ASSIGNMENT:
Please copy exactly the lines from the top of the data through the line containing "The machine -/", and nothing else.

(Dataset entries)
-- ==== Sys2Proof/Certificates/Slice0/Obligations.lean ====
section
/-! DEFINITION. The statements for the provers: what the numbered rules of the manual say that a command
or the part does, each as a proposition about `exec`, `step` or a shared operation of the model. Where a
statement ends in `afterWrite u`, `u` is the state with the owner's write made and `afterWrite` runs the
trigger matcher's passes on it (R146). -/

open Sys2Proof Sys2Proof.Machine

/-! ### The machine -/

/-- A step executes the command at the front of the queue on the state with the queue's rest. On an
empty queue it lets one millisecond pass: the model's choice (log entry 2). -/
def Obligations.StepTakesTheFront : Prop :=
  (∀ (c : Instr) (rest : List Instr) (s : State),
    step { s with pending := c :: rest } = exec c { s with pending := rest })
  ∧ ∀ (s : State),
    step { s with pending := [] } = .next { s with pending := [], now := s.now + 1 }

/-- Every command answers a next state and leaves the queue of waiting commands alone. That no command
stops the part is read from the manual (DEDUCED, log entry 3); that the queue stays, at POWER_ON_RESET too,
is the model's choice (log entries 8 and 19). -/
def Obligations.CommandsLeaveTheQueue : Prop :=
  ∀ (c : Instr) (s : State), ∃ t : State, exec c s = .next t ∧ t.pending = s.pending

/-- R64: the demand stack, and the demands the allocator starts from, at power-on reset. -/
def Obligations.PowerOnStack : Prop :=
  ∀ (s : State), ∃ t : State, exec .powerOnReset s = .next t
    ∧ t.air.level = 0 ∧ t.stack.ladder = LadderRecord.default
    ∧ t.stack.entries = [⟨0, .ladder, 0, some ⟨.fwd, 0⟩, none⟩]
    ∧ t.stack.floor = 1 ∧ t.stack.counter = 1
    ∧ t.stack.jet = ⟨.fwd, 0⟩ ∧ t.stack.press = false

/-- Section "Resets and defaults" of every chapter: the blocks at power-on reset. The pins keep their
levels (log entry 1). The queue of commands stays (log entry 8). The interval of a drive: log entry 9. A
cleared run: log entry 18. -/
def Obligations.PowerOnBlocks : Prop :=
  ∀ (s : State), ∃ t : State, exec .powerOnReset s = .next t
    ∧ t.now = 0 ∧ t.uptime = 0 ∧ t.matcher.word = 0x8000 ∧ t.matcher.seen = 0x8000
    ∧ (∀ c : ChannelId, t.heads[c] = ⟨[], none, none, none⟩
        ∧ t.channels[c] = {
            cfg := ChannelRecord.default c, state := .acquiring, lock := 0
            readingTimer := some 5000, minuteTimer := some 60000
            drift := false, mismatch := false, clamped := false, held := false, lostSinceRead := false
            level := 0, e := 0, f := 0, seeded := false, accSum := 0, accCount := 0, ring := [], w := none
            upRun := 0, runMin := 0, downRun := 0, runMax := 0 })
    ∧ (∀ d : DriveId, t.drives[d] = {
        cfg := DriveRecord.default d, state := .off, target := none, running := none
        fwdClosed := false, revClosed := false, accel := none, continuousRun := none, coast := none
        dwell := none, retry := none, pulseGap := none, lastPulse := none, interval := 65535
        proof := 0, faultCount := 0, cause := none, trip := ⟨s.drives[d].trip.raw, none, some 50⟩ })
    ∧ t.alloc = ⟨.lowReserve, [], none, none⟩
    ∧ t.supply = ⟨⟨s.supply.mains.raw, none, some 200⟩, ⟨s.supply.batt.raw, none, some 200⟩, .lowReserve⟩
    ∧ (∀ i : DoorId, t.doors[i] = {
        cfg := DoorRecord.default, state := .disabled
        closed := ⟨s.doors[i].closed.raw, none, some 50⟩, bar := ⟨s.doors[i].bar.raw, none, some 50⟩
        hold := none, jam := none, purge := none, recovery := none, chatter := [], window := none })
    ∧ t.proof = ⟨⟨s.proof.switch.raw, none, some 500⟩, false, none⟩
    ∧ (∀ k : TriggerId, t.matcher.triggers[k] = ⟨TriggerRecord.default, false, none, false⟩)
    ∧ t.fire.settings = FireSettings.default ∧ t.fire.plan = ⟨.fwd, 0⟩ ∧ t.fire.flag = false
    ∧ t.fire.source = .none ∧ t.fire.phase = .idle ∧ t.fire.flowTimer = none
    ∧ t.fire.detectTimer = (if s.fire.fdet = false then some 5000 else none)
    ∧ t.fire.callTimer = (if s.fire.mcp = false then some 1000 else none)
    ∧ (∀ k : Fin 4, t.store.slots[k] = none) ∧ t.store.count = 0
    ∧ t.link.baud = baudOf s.link.bsel1 s.link.bsel0 ∧ t.link.rx = [] ∧ t.link.slots = []
    ∧ t.link.overrun = false ∧ t.link.recovered = false ∧ t.link.state = .ok
    ∧ t.link.timer = some 10000 ∧ t.link.hold = none ∧ t.link.settings = LinkSettings.default
    ∧ t.events = ⟨[], false⟩ ∧ t.pending = s.pending

/-- Every law of Safety.lean holds of the machine right after reset. The pins: log entry 1. -/
def Obligations.LawsHoldAtReset : Prop :=
  State.reset.DriveLaw ∧ State.reset.QueueLaw ∧ State.reset.PermitLaw ∧ State.reset.GrantLaw
    ∧ State.reset.SupplyLaw ∧ State.reset.PowerLaw ∧ State.reset.StackLaw ∧ State.reset.DemandLaw
    ∧ State.reset.LadderLaw ∧ State.reset.ChannelLaw ∧ State.reset.AirLaw ∧ State.reset.DoorLaw
    ∧ State.reset.TriggerLaw ∧ State.reset.FireLaw ∧ State.reset.InputLaw ∧ State.reset.StoreLaw
    ∧ State.reset.EventLaw ∧ State.reset.LinkLaw ∧ State.reset.RecordLaw

/-! ### The laws that every step keeps -/

/-- R69, R77, R82, R100, R101, R105, R106, R107, R96: contactors, phase timers, start queue, start permit
and shedding. -/
def Obligations.StepsKeepTheDriveLaws : Prop :=
  ∀ (s t : State), s.DriveLaw → s.QueueLaw → s.PermitLaw → s.SupplyLaw → s.PowerLaw →
    step s = .next t → t.DriveLaw ∧ t.QueueLaw ∧ t.PermitLaw ∧ t.SupplyLaw ∧ t.PowerLaw

/-- R106: no step leaves a drive waiting while the permit is free and the stagger timer is not running. -/
def Obligations.StepsLeaveNoGrantOpen : Prop :=
  ∀ (s t : State), s.DriveLaw → s.QueueLaw → s.PermitLaw → s.SupplyLaw → s.PowerLaw → s.GrantLaw →
    step s = .next t → t.GrantLaw

/-- R46, R47, R50, R51: the population, the handles and the floor of the demand stack; its depth never
exceeds 16. -/
def Obligations.StepsKeepTheStackLaw : Prop :=
  (∀ (s t : State), s.StackLaw → step s = .next t → t.StackLaw)
    ∧ ∀ (s : State), s.StackLaw → s.stack.entries.length ≤ 16

/-- R49, R60, R61, R62, R134: the demands handed on are those of the entries, the pressurisation call
follows them, and the LADDER entry carries the row for A. -/
def Obligations.StepsKeepTheDemandLaws : Prop :=
  (∀ (s t : State), s.DemandLaw → step s = .next t → t.DemandLaw)
    ∧ ∀ (s t : State), s.LadderLaw → step s = .next t → t.LadderLaw

/-- R6, R8, R14, R25, R28, R29, R30: what a channel holds stays in its ranges, and its flags go with its
state. -/
def Obligations.StepsKeepTheChannelLaw : Prop :=
  ∀ (s t : State), s.ChannelLaw → step s = .next t → t.ChannelLaw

RESPONSE TO THE TASK:
-- ==== Sys2Proof/Certificates/Slice0/Obligations.lean ====
section
/-! DEFINITION. The statements for the provers: what the numbered rules of the manual say that a command
or the part does, each as a proposition about `exec`, `step` or a shared operation of the model. Where a
statement ends in `afterWrite u`, `u` is the state with the owner's write made and `afterWrite` runs the
trigger matcher's passes on it (R146). -/

open Sys2Proof Sys2Proof.Machine

/-! ### The machine -/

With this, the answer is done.